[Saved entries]
......
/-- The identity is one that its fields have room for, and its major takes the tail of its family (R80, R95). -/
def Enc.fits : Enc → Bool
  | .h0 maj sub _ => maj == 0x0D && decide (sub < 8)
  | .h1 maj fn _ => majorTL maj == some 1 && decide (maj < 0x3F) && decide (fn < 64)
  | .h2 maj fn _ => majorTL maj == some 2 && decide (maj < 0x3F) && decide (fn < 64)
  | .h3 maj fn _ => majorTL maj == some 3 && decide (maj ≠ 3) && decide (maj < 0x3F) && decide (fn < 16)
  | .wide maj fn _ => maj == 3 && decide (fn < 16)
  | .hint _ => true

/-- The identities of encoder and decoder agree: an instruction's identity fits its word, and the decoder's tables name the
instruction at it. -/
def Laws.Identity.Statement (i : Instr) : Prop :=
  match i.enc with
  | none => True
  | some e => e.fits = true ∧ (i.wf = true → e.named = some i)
......
● Action item: Your answer must be the line containing "0x3F) && decide (fn < 16)" through the last line above, copied exactly, with nothing added.

● Exercise response:
  | .h3 maj fn _ => majorTL maj == some 3 && decide (maj ≠ 3) && decide (maj < 0x3F) && decide (fn < 16)
  | .wide maj fn _ => maj == 3 && decide (fn < 16)
  | .hint _ => true

/-- The identities of encoder and decoder agree: an instruction's identity fits its word, and the decoder's tables name the
instruction at it. -/
def Laws.Identity.Statement (i : Instr) : Prop :=
  match i.enc with
  | none => True
  | some e => e.fits = true ∧ (i.wf = true → e.named = some i)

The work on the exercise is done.